For many NBA owners they are operating at a loss. So you are saying the owners should take out more loans against their franchises to increase the value of the asset while increasing their expenses all the while operating at a loss, forgetting operational costs because they don't matter? If they don't matter, then why do businesses go out of business?
When expenses and depreciation exceed revenues, the extra expenses and depreciation are not helping the business because you can't claim any extra expense or depreciation if there are no revenues left. You can only keep operating like this as long as you can keep taking loans to cover costs.
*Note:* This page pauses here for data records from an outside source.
/-- The waveform of one slot at an amplitude, before the trims (R92 to R94): 2 · T_p sample pairs. [DEDUCED: log 11, 26] -/
def waveAt (amp : Nat) (c : RegFile) (n : Lane) (k : Nat) : List (Int × Int) :=
  let shape := RegFile.get c (slotF Reg.SYNn_SLOTk_CFG_SHAPE n k)
  let len := slotLen c n k
  let ph0 := RegFile.get c (slotF Reg.SYNn_SLOTk_PHASE n k)
  let down := RegFile.get c (slotF Reg.SYNn_SLOTk_CFG_DIR n k) != 0
  let rate : Int := if down then -(chirpRate c n k : Int) else chirpRate c n k
  let fc := sx 32 (RegFile.get c (slotF Reg.SYNn_SLOTk_FREQ n k))
  -- B / 2 in NCO units with 8 fraction bits
  let half : Int := divRound (256 * slotBw c n k * 2 ^ 32 : Nat) 4000
  let f0 := if shape = 0 then fc * 256 else if down then fc * 256 + half else fc * 256 - half
  let edge := min (RegFile.get c (slotF Reg.SYNn_SLOTk_CFG_EDGE n k)) (len / 4)
  let taper := RegFile.get c (slotF Reg.SYNn_SLOTk_CFG_TAPER n k)
  (List.range (2 * len)).map fun i =>
    -- phase in units of 2π / 2⁴⁰: the start phase, i steps of the start frequency, and the chirp's accumulated steps
    let th : Int := (ph0 * 2 ^ 24 : Nat) + i * f0 + rate * ((i * (i - 1) / 2 : Nat) : Int)
    let cs := cosSinTurn th (2 ^ 40)
    let w := envelope shape len taper edge i
    (divRound (8191 * amp * fxMul w cs.1) (4096 * fxOne), divRound (8191 * amp * fxMul w cs.2) (4096 * fxOne))

/-- The waveform of one slot at its AMP. [DEDUCED: log 11, 26] -/
def slotWave (c : RegFile) (n : Lane) (k : Nat) : List (Int × Int) := waveAt (RegFile.get c (slotF Reg.SYNn_SLOTk_AMP n k)) c n k

/-- Add waveforms sample by sample. [DEDUCED: log 26] -/
def addWaves : List (Int × Int) → List (Int × Int) → List (Int × Int)
  | [], b => b
  | a, [] => a
  | (x, y) :: a, (u, v) :: b => (x + u, y + v) :: addWaves a b

/-- Tap `j` of the 15-tap filter of R96 in units of 2⁻¹⁶ / 10: the last one makes the low-frequency gain 0.90. [DEDUCED: log 26] -/
def sincTap (j : Nat) : Int :=
  if j < 14 then Config.sincTap j else 589824 - sumI ((List.range 14).map Config.sincTap)

/-- One component of a waveform through the filter of R96. [DEDUCED: log 26] -/
def sincFilter (x : List Int) : List Int :=
  let a := List.replicate 7 0 ++ x
  (List.range x.length).map fun i => divRound (sumI ((List.range 15).map fun j => sincTap j * a.getD (i + 14 - j) 0)) 655360

/-- The DAC samples of a gate pulse and how many of them saturated (R94 to R96): the sum of the slots, filtered, with the trims, then
saturated. [DEDUCED: log 26] -/
def pulseWave (c : RegFile) (n : Lane) (slots : List Nat) : List (Int × Int) × Nat :=
  let sum := slots.foldl (fun w k => addWaves w (slotWave c n k)) []
  let ti := sx 16 (RegFile.get c (Reg.SYNn_BIAS_I_TRIM.pg n))
  let tq := sx 16 (RegFile.get c (Reg.SYNn_BIAS_Q_TRIM.pg n))
  let comp := if RegFile.get c (Reg.SYNn_CFG_SINC_COMP.pg n) = 0 then sum else (sincFilter (sum.map (·.1))).zip (sincFilter (sum.map (·.2)))
  let raw := comp.map fun p => (p.1 + ti, p.2 + tq)
  let clip := fun (x : Int) => max (-8191) (min 8191 x)
  (raw.map fun p => (clip p.1, clip p.2), (raw.filter fun p => 8191 < p.1.natAbs ∨ 8191 < p.2.natAbs).length)

/-! ### emission -/

/-- The pumps of a lane (chapter 4, reference arrangement). -/
def pumpLane (m : Nat) : Lane := if m < 2 then 0 else 1

/-- A latched fault holds pump `m`, or laser `i`, off (R103, R108). -/
def pumpFaulty (s : State) (m : Nat) : Bool := (s.st Reg.LDRV_FAULT_PUMP_OPEN ||| s.st Reg.LDRV_FAULT_OVERCURRENT) / 2 ^ m % 2 == 1
def laserFaulty (s : State) (i : Nat) : Bool := (s.st Reg.LDRV_FAULT_LD_OPEN_GND ||| s.st Reg.LDRV_FAULT_LD_LOAD_SHORT) / 2 ^ i % 2 == 1

/-- A fault inhibits the lane's emission (R108). -/
def laneFaulty (s : State) (n : Lane) : Bool :=
  s.stOn (Reg.SYNn_FAULT_GATE_OPEN_GND.pg n) || s.stOn (Reg.SYNn_FAULT_GATE_LOAD_SHORT.pg n) ||
  s.stOn (Reg.SYNn_FAULT_MOD_I_OPEN.pg n) || s.stOn (Reg.SYNn_FAULT_MOD_Q_OPEN.pg n) ||
  (List.range 4).any fun m => pumpLane m == n && pumpFaulty s m

/-- Emission of a lane is inhibited by a fault, or held for a supply dip under LIGHT_HOLD or for the temperature (R108, R111, R563, R571). -/
def laneInhibited (s : State) (n : Lane) : Bool :=
  laneFaulty s n || s.stOn Reg.SYS_SUPPLY_HOLDING

/-- What the modulator outputs of a lane hold between pulses (R94): the trims, or with the gate function false zero (R109). -/
def idleLevel (s : State) (n : Lane) : Int × Int :=
  if s.gateOpen then (sx 16 (s.lv (Reg.SYNn_BIAS_I_TRIM.pg n)), sx 16 (s.lv (Reg.SYNn_BIAS_Q_TRIM.pg n))) else (0, 0)

/-- The outputs between pulses follow the gate function and the trims in force. -/
def syncIdle (s : State) : State := { s with drive := { s.drive with idle := ⟨idleLevel s 0, idleLevel s 1⟩ } }

/-- SYNn_STATUS.EMIT follows the gate, the claim and the inhibits; that of B50 the gate function alone (R538); so do the outputs between
pulses. -/
def syncEmit (s0 : State) : State :=
  let s := syncIdle s0
  ((s.setSt (Reg.SYNn_STATUS_EMIT.pg 0) (bit (s.emissionOn && !laneInhibited s 0))).setSt (Reg.SYNn_STATUS_EMIT.pg 1)
    (bit (s.emissionOn && !laneInhibited s 1))).setSt Reg.B50_STATUS_EMIT (bit s.gateOpen)

/-- `k` dark slot shots of a lane are counted, the first after a lit one raising DARK (R111); B50 counts them of its own. -/
def countDark (n : Lane) (k : Nat) (slots : List Nat) (s : State) : State :=
  let l := s.shots.get n
  let s1 := ((s.bumpBy (Reg.SYNn_DARK_SHOTS.pg n) k).setSt (Reg.SYNn_STATUS_DARK.pg n) 1).raiseIf
    (l.lastDark != some true) (0x01A + n) 0
  let s1 := if s.mode = 5 then (s1.bumpBy Reg.B50_DARK_FRAMES k).when (l.lastDark != some true) (State.b50Raise 2) else s1
  let dark := (List.range 8).filter fun k => slots.contains k || l.slotDark.contains k
  { s1 with
    shots := s1.shots.set n { s1.shots.get n with lastDark := some true, slotDark := dark }
    rxf := s1.rxf.set n { s1.rxf.get n with frameDark := true } }

/-- Shots of a lane whose gate pulse covers `t` become dark (R111). [DEDUCED: log 28] -/
def darkenLane (t : Time) (s : State) (n : Lane) : State :=
  let l := s.shots.get n
  let hit := fun (x : Shot) => !x.dark && !tBefore t x.at_ && !tBefore x.gateEnd t
  let slots := ((l.shots ++ l.traced).filter hit).map (·.slot)
  let dim := fun (x : Shot) => if hit x then { x with dark := true } else x
  if slots.isEmpty then s else
    countDark n slots.length slots { s with shots := s.shots.set n { l with shots := l.shots.map dim, traced := l.traced.map dim } }

/-! ### loops -/

def State.loop (s : State) (i : Nat) : Loop := Amap.get s.loops i {}
def State.setLoop (i : Nat) (l : Loop) (s : State) : State := { s with loops := Amap.put i l s.loops }

/-- The SET register that a loop's output follows while the loop does not run (R104, R106). -/
def loopSet (s : State) (i : Nat) : Nat :=
  if i < 2 then s.lv (Reg.LDRV_LDn_SET.ix i)
  else if i < 6 then s.lv (Reg.LDRV_PCm_SET.ix (i - 2))
  else s.lv (Reg.LDRV_SETn.ix (s.lv (Reg.LDRV_WLw_CFG_SET.ix (i - 6))))

/-- The loop runs: its output is enabled, drives and no fault holds it off, and its MODE is 1 (R106, R108). -/
def loopRuns (s : State) (i : Nat) : Bool :=
  if i < 2 then s.on (Reg.LDRV_LDn_CFG_EN.ix i) && s.on (Reg.LDRV_LDn_CFG_MODE.ix i) && !laserFaulty s i
  else if i < 6 then
    s.on (Reg.LDRV_PCm_CFG_EN.ix (i - 2)) && s.on (Reg.LDRV_PCm_CFG_MODE.ix (i - 2)) && s.gateOpen &&
      !s.stOn Reg.SYS_SUPPLY_HOLDING && !pumpFaulty s (i - 2) && s.st Reg.LDRV_GATE_STATUS_RAMPING / 2 ^ (i - 2) % 2 == 0
  else s.on (Reg.LDRV_WLw_CFG_EN.ix (i - 6))

/-- The output code of a loop that does not run (R102 to R104, R106, R108): the SET register, for a laser up to its limit; 0 where the output
is off. -/
def idleCode (s : State) (i : Nat) : Nat :=
  if i < 2 then (if s.on (Reg.LDRV_LDn_CFG_EN.ix i) && !laserFaulty s i then min (loopSet s i) (s.lv (Reg.LDRV_LDn_LIMIT.ix i)) else 0)
  else if i < 6 then
    (if s.on (Reg.LDRV_PCm_CFG_EN.ix (i - 2)) && s.gateOpen && !s.stOn Reg.SYS_SUPPLY_HOLDING && !pumpFaulty s (i - 2) then loopSet s i else 0)
  else loopSet s i

/-- A loop that does not run starts anew when it runs again; a pump loop that waits for its ramp keeps its accumulator. [DEDUCED: log 27] -/
def idleLoop (s : State) (i : Nat) : State :=
  let keep := 2 ≤ i && i < 6 && s.on (Reg.LDRV_PCm_CFG_EN.ix (i - 2)) && s.on (Reg.LDRV_PCm_CFG_MODE.ix (i - 2))
  if loopRuns s i then s
  else (s.setLoop i { s.loop i with engaged := keep && (s.loop i).engaged }).setSt (Reg.LDRV_LOOP_OUT.ix i) (idleCode s i)

/-- The current of a sink at `t` in codes: it moves at 10 mA/ms, which is 10 of 3,815 codes in a nanosecond (R102). -/
def slewNow (x : Slew) (t : Time) : Nat :=
  let d := (max 0 (tDiff t x.since)).toNat * 10 / (3815 * duPerNs)
  if x.from_ ≤ x.to_ then min (x.from_ + d) x.to_ else max (x.from_ - d) x.to_

/-- The current of laser sink `i` now (R102). -/
def laserNow (s : State) (i : Nat) : Nat := slewNow (s.drive.lasers.get (Fin.ofNat 2 i)) s.time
At some point the cost to cover the loans becomes greater than the revenues themselves - forgetting all the other expenses.
Also when you are operating at a loss year over year, as many owners claim to be, what is the point of carrying losses over against more losses? At some point you need to make a profit to claim a loss.
This is the problem from the owners perspective: expenses exceed revenues.
Your answer to cover costs through loans against an asset is leverage (there is no capital gain because a capital gain requires a sale). Leverage is a great tool when asset prices are rising. When they are stagnant or, worse, dropping losses are magnified even more.
As for your smart business owner: what happens when the tool breaks with no warranty and the building needs a new roof while operating at negative cash flow? Where does the money come from? A loan of course. What happens when it is time to pay interest and principle and he has already been operating cash flow negative?
Something the auditor for CRA in my family said to me a couple of years ago when I had exhausted every method possible to reduce my tax bill (depreciation, expenses, maintenance, repairs, personal use items, etc.) and it was the first time I had ever paid in on my taxes: Don't sweat paying taxes, it means you've made money.
Your answer for the owners is to continue to loss $1 for every 25 cents gained (assuming marginal tax rate is 25%). Your answer only makes sense for owners if they are being taxed at over 100%.
Lets put it another way, these are the owners choices for every $1:
1) get 75 cents and give 25 cents to the taxman operating at a profit,
2) lose $2.12 by losing $1 in operational costs and then give another $1 to a contractor plus pay the interest (say 6%) on the loan to cover operational costs and construction operating at a loss.